Como se disse, o sinistrado, que em sede de tentativa de conciliação não os aceitou, veio posteriormente aceitar, quer a IPP, quer aqueles períodos de IT.
Em sede de exame por junta médica da especialidade de psiquiatria foi entendido de forma unânime que o sinistrado se encontra, por sequelas daquela especialidade em situação de incapacidade temporária absoluta para o trabalho desde 30/09/2017 a 25/06/2018, padecendo desde então com uma IPP de 13,5%.
Considerando que daqui resulta que o sinistrado tem duas IPP fixadas com diferentes datas de alta, sendo ainda que o início do período da ITA atribuída pela especialidade de psiquiatria é cerca de uma ano e meio posterior à primeira data da alta, a IPP atribuída por psiquiatria terá de ser considerada como um agravamento, com o que, aliás, as partes acordaram.

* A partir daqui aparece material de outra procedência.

-- ==== Sys2Proof/Machine/Ops.lean ====
section
/-! DEFINITION. Operations of host threads shared by every host instruction: registers, groups and
their aborts (14 R382 to R384), taking a trap and faulting a context (16 R420 to R422, R405), byte
budgets (19 R463), instruction fetch (11 R332 to R334) and data access (08 R245, 13 R356, R369,
R370, R378). -/
namespace Sys2Proof.Machine

/-! ### Threads and registers -/

/-- A host thread by 16·cluster + number. -/
def State.thr (s : State) (t : Nat) : Thr := Tab.getD s.thrs t {}
/-- A thread replaced. -/
def State.putThr (s : State) (t : Nat) (x : Thr) : State := { s with thrs := Tab.put s.thrs t x }
/-- A function applied to a thread. -/
def State.modThr (s : State) (t : Nat) (f : Thr → Thr) : State := s.putThr t (f (s.thr t))
/-- The thread on the move. -/
def State.me (s : State) : Thr := s.thr s.cur.thr
/-- A function applied to the thread on the move. -/
def State.modMe (s : State) (f : Thr → Thr) : State := s.modThr s.cur.thr f
/-- The context of the thread on the move. -/
def State.myCtx (s : State) : Nat := s.me.ctx
/-- The cluster of a thread. -/
def cluOf (t : Nat) : Nat := t / 16
/-- The cluster of the thread on the move. -/
def State.myClu (s : State) : Nat := cluOf s.cur.thr

/-- An integer register; x0 reads zero (00 R3). -/
def Thr.reg (t : Thr) (r : Reg) : Word := if r = 0 then 0 else t.x[r.toNat]
/-- An integer register written; x0 discards the value. -/
def Thr.setReg (t : Thr) (r : Reg) (v : Word) : Thr :=
  if r = 0 then t else { t with x := t.x.set r.toNat v }
/-- A float register written. -/
def Thr.setFreg (t : Thr) (r : Reg) (v : Word) : Thr := { t with f := t.f.set r.toNat v }
/-- A register of the thread on the move. -/
def State.reg (s : State) (r : Reg) : Word := s.me.reg r
/-- ACT of `hcause` (04 R120). -/
def Thr.act (t : Thr) : Bool := t.hcause.getLsbD 30

/-- The thread on the move goes on after an instruction of n bytes. -/
def State.retireN (s : State) (n : Nat) : State := s.modMe fun t => { t with pc := t.pc + Word.of n }
/-- The thread goes on after an instruction of 32 bits. -/
def State.retire (s : State) : State := s.retireN 4
/-- A result written, and the thread goes on. -/
def State.retireWith (s : State) (rd : Reg) (v : Word) : State := (s.modMe (·.setReg rd v)).retire

/-- The threads of a mask. -/
def threadsOf (m : BitVec 128) : List Nat := (List.range 128).filter fun i => m.getLsbD i

/-! ### Access counters (11 R330, R331) -/

/-- A notice of a unit of 64 KiB for a context, or a dropped one; the unit's counts restart. -/
def State.notice (s : State) (ctx unit key : Nat) (cs : List Nat) : State :=
  let c := s.ctx ctx
  let x := c.xl
  let s := { s with counts := Tab.put s.counts key (List.replicate 8 0) }
  if x.nqp - x.nqc < 2 ^ x.nqlog then
    let a := x.nqbase + 32 * (x.nqp % 2 ^ x.nqlog)
    let s := s.sysPoke a 8 (unit * 65536)
    let s := s.sysPoke (a + 8) 16 (joinLanes 16 cs)
    let s := s.sysPoke (a + 0x18) 8 s.gtc.toNat
    let s := s.sysPoke (x.base + 0x50) 8 (x.nqp + 1)
    s.putCtx ctx { c with xl := { x with nqp := x.nqp + 1 } }
  else
    let d := min (x.ndrop + 1) (2 ^ 32 - 1)
    (s.sysPoke (x.base + 0x38) 4 d).putCtx ctx { c with xl := { x with ndrop := d } }

/-- A 128-byte line request of a cluster reaches the home through a mapping of a context with ACNT. -/
def State.countHome (s : State) (ctx clu pa : Nat) : State :=
  if regionOf pa ≠ 0 ∧ regionOf pa < 8 then s
  else
    let unit := pa / 65536
    let key := ctx * 2 ^ 40 + unit
    let old := Tab.getD s.counts key (List.replicate 8 0)
    let cs := old.set clu (min (nth old clu 0 + 1) 65535)
    let thr := (s.ctx ctx).xl.acthr
    if nth cs clu 0 = thr ∧ thr ≠ 0 ∧ (regionOf pa ≠ 0 ∨ clu / 2 ≠ s.homeDie pa) then
      s.notice ctx unit key cs
    else { s with counts := Tab.put s.counts key cs }

/-- Lines of an address stand in the pools of dies: HBM and host memory (13 R355, R356). -/
def pooled (pa : Nat) : Bool := regionOf pa = 0 || 8 ≤ regionOf pa

/-- The pool of a die lists the line of an address. -/
def State.poolLists (s : State) (d pa : Nat) : Bool := (Tab.getD s.pools d []).contains (pa / 128)

/-- The pool of a die serves a request for a line: it holds the line, which it may also have replaced, and that is left
open (13 R355; log entry 2). -/
def State.poolServes (s : State) (d pa : Nat) : Bool := s.poolLists d pa && Config.poolHit s.draws

/-- A line comes into the pool of a die, if it does not stand there; a line that the pool had replaced had left the L1s
of the die too (13 R355). -/
def State.poolTake (s : State) (d pa : Nat) : State :=
  if !pooled pa then s
  else
    let gone : Bool := s.poolLists d pa && !s.poolServes d pa
    let keep (k : Nat) (c : Cluster) : Cluster :=
      if gone ∧ k / 2 = d then { c with lines := c.lines.filter fun l => l / 2 ≠ pa / 128 } else c
    let pools := if s.poolLists d pa then s.pools else Tab.put s.pools d (pa / 128 :: Tab.getD s.pools d [])
    { s with draws := s.draws + 1, pools := pools, clus := Tab.mapVal s.clus keep }

/-- A request for a line through a leaf: through a cached page the pool of the die may serve it, and it is then not
counted (11 R330). -/
def State.countAccess (s : State) (ctx clu pa : Nat) (acnt cached : Bool) : State :=
  let t := if cached then s.poolTake (clu / 2) pa else s
  if acnt ∧ !(cached && s.poolServes (clu / 2) pa) then t.countHome ctx clu pa else t

/-- An atomic operation reaches its home always, and the line stands in the pool there (13 R369, 11 R330). -/
def State.countAtomic (s : State) (ctx clu pa : Nat) (acnt : Bool) : State :=
  let t := s.poolTake (s.homeDie pa) pa
  if acnt then t.countHome ctx clu pa else t

/-! ### Write-combining buffers (13 R356) -/

/-- The arbiters that a write to an address passes: 0 banks of scratchpads, 1 pool banks, 2 HBM controllers and codecs,
3 the host link (16 R418). -/
def arbitersOf (pa : Nat) : List Nat :=
  if regionOf pa = 0 then [1, 2] else if regionOf pa = 1 then [1] else if regionOf pa = 2 then [0] else [3]

/-- Writes of a context to an address are fenced off: it is killed and an arbiter has acknowledged (16 R418, R419). -/
def State.fenced (s : State) (ctx pa : Nat) : Bool :=
  (s.ctx ctx).st = .killing && (arbitersOf pa).any fun n => !(s.ctx ctx).acks.contains n

/-- The context whose thread or engine owns a write-combining buffer. -/
def State.wcOwner (s : State) (key : Nat) : Option Nat :=
  if key < 128 then (if (s.thr key).st = .off then none else some (s.thr key).ctx)
  else (Tab.getD s.engs (key - 128) {}).own

/-- A write-combining buffer drains: one request for its line (13 R356, 11 R330); that of a killed context is dropped by
an arbiter that has acknowledged (16 R418). -/
def State.wcDrain (s : State) (key : Nat) : State :=
  match Tab.get? s.wc key with
  | none => s
  | some b =>
    if (s.wcOwner key).any fun c => s.fenced c b.base then { s with wc := Tab.del s.wc key } else
    let at_ (i : Nat) : Option Byte := (b.bytes.find? fun e => e.1 = i).map Prod.snd
    let v := (List.range 128).map fun i => ((at_ i).map BitVec.toNat).getD 0
    let en := (List.range 128).map fun i => if (at_ i).isSome then 1 else 0
    let s := s.settle b.base 128
    let s := { s.poke b.base v en (srcClu key) with wc := Tab.del s.wc key }
    match b.count with
    | some (ctx, clu) => s.countHome ctx clu b.base
    | none => s

/-- Everything on its way to some memory arrives: write-combining buffers, posted operations (13 R373). -/
def State.arriveAt (s : State) (a n : Nat) : State :=
  (((s.wc.filter fun b => rangesMeet b.2.base 128 a n).map Prod.fst).foldl State.wcDrain s).settle a n

/-- A read by the owner of a write-combining buffer first drains it where it overlaps (13 R356). -/
def State.ownRead (s : State) (key pa n : Nat) : State :=
  match Tab.get? s.wc key with
  | some b => if rangesMeet b.base 128 pa n then s.wcDrain key else s
  | none => s

/-- Bytes written through a write-combining buffer; `count` names the context and the cluster where the mapping counts
its requests. -/
def State.wcStore (s : State) (key pa : Nat) (v : List Nat) (count : Option (Nat × Nat) := none) : State :=
  let base := pa / 128 * 128
  let s := match Tab.get? s.wc key with
    | some b => if b.base = base then s else s.wcDrain key
    | none => s
  let old := ((Tab.get? s.wc key).map WcBuf.bytes).getD []
  let new := (List.range v.length).map fun i => (pa - base + i, BitVec.ofNat 8 (nth v i 0))
  let bytes := (old.filter fun e => new.all fun n => n.1 ≠ e.1) ++ new
  let s := { s with wc := Tab.put s.wc key { base := base, bytes := bytes, count := count } }
  if bytes.length ≥ 128 then s.wcDrain key else s

/-! ### Groups (14) -/

/-- A group entry of a context. -/
def State.group (s : State) (ctx g : Nat) : Group := Tab.getD (s.ctx ctx).groups g {}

Assim, nesta decisão fixar-se-á primeiro a pensão da IPP atribuída.
*
Considerando que o relatório médico do GML não suscita quaisquer dúvidas, decido fixo ao sinistrado a incapacidade permanente parcial em 1,9760% reportando-se a data da alta a 1/04/2016.
Quanto aos períodos de incapacidade temporária, decido que o sinistrado se encontrou em situação de incapacidade temporária absoluta para o trabalho desde 9/09/2015 a 21/10/2015 e de incapacidade temporária parcial para o trabalho (10%) desde 22/10/2015 a 1/04/2016.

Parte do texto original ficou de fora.